Double teams

Published 12:01 am Tuesday, October 4, 2011

Many misconceptions surround coaching boys and girls teams at the high school level. Conventional wisdom holds that a coach can be tough and yell at boys, but that girls are too sensitive and unable to handle such tactics.

Shannon Murray is one of a select few local soccer coaches who runs a

boys and a girls program. He’s quickly learned that conventional wisdom does not always hold true.

Murray reached the pinnacle of high school coaching in the first year at the helm of the Glacier Peak boys soccer program. He led the team to a 3A state championship. A year later the Grizzlies took third place in the state tournament.

Buoyed by that success over the past two seasons, this summer Murray added the Archbishop Murphy’s girls team, which has finished no worse than third in the 2A state playoffs since 2004, to his already busy schedule and thus has undertaken the unique challenge of guiding two programs from two different schools with players from two different genders.

In the first several weeks he’s noticed plenty of similarities and differences between the boys and the girls, some of which many casual observers wouldn’t expect.

“The girls are tough,” Murray said. “The girls in some ways are tougher than the boys. They are competitive. They battle and they are mentally as strong as well. I think sometimes they don’t get that credit.”

Kyle Veach is learning the same lessons at Stanwood, where for the first time this year, he will be coaching the boys in addition to guiding the Spartans girls team.

“People want to think (boys) are tough and rough and more resilient and that you can yell at them and they’ll take it like men,” Veach said. “Girls are just as resilient and in that area that’s a common myth and misconception that girls are just going to be weaker and you are not going to be able to ride them hard or get after them.”

Coaching two programs is a unique opportunity afforded to soccer coaches that doesn’t exist in a sport like basketball because the boys and girls both play during the winter as opposed to the fall (girls soccer) and spring (boys).

For Murray, a Marysville Pilchuck and University of Washington alum, the desire to coach as much as possible stems from a love of the game that gave him an athletic scholarship at UW as well as a six-year pro career in the American Professional Soccer League. The last five years he played with the Seattle Sounders prior to the team being dissolved to form the current MLS franchise.

Murray was friends with former Murphy coach Eddie Fernandez — one of the groomsmen in his wedding — and on Fernandez’s recommendation he was asked by the Murphy athletic director to take over a thriving girls program.

“I knew (Fernandez) was letting go of the program,” Murray said. “At the time he let go, to be honest, I wasn’t interested. It didn’t work with what I was doing.

“A couple months later they still hadn’t hired and a conversation came back up and here I am. It’s been a great fit. I’ve really enjoyed it.”

Most high school sports coaches have the challenge of balancing a career and dedication to their team. Since coaching at this level is more about love than money, most coaches need what Everett coach Kosta Pitharoulis calls a “real job.”

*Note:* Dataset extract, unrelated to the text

-- ==== Sys2Proof/Laws/State.lean ====
section
/-! SUPPORT. What a field update leaves and what it writes: one lemma for each field and each update, so that no proof
unfolds a record update. -/

namespace Sys2Proof.Machine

Pitharoulis, who has coached the Everett high school girls for the past decade and its boys for the past three years, works to pay the bills at Soccer West, a leading soccer retailer. Murray helps run youth soccer programs and Veach is a part time pastor at Stanwood Foursquare Church.

Even though all the coaches agree that the boys and girls are more similar than many people think, there are unique challenges that mean the coaches can’t use the same hammer for both nails.

“The pace of the game, how you speak to them is going to be different,” Veach said. “How you organize the team where you put people, attacking styles and defending styles are much different. The game is much different.”

The girls on the Murphy team, which is undefeated in its first six games under Murray, have already responded well to their new coach pulling double duty.

“Shannon’s been really great,” Murphy midfielder Shelby Koch said. “Practices are really tough and they seem to be getting us a lot better. Even though we don’t do a whole lot (of variety), the drills that we do really play into the games that we go into and that helps us.”

Administrative streamlining is another advantage, but all the coaches agree that double the teams means they can double their impact on the communities they coach in.

“I absolutely love it,” Murray said. “Being able to get involved in the community, my local community both Glacier Peak and with Archbishop Murphy has been a fun little ride.”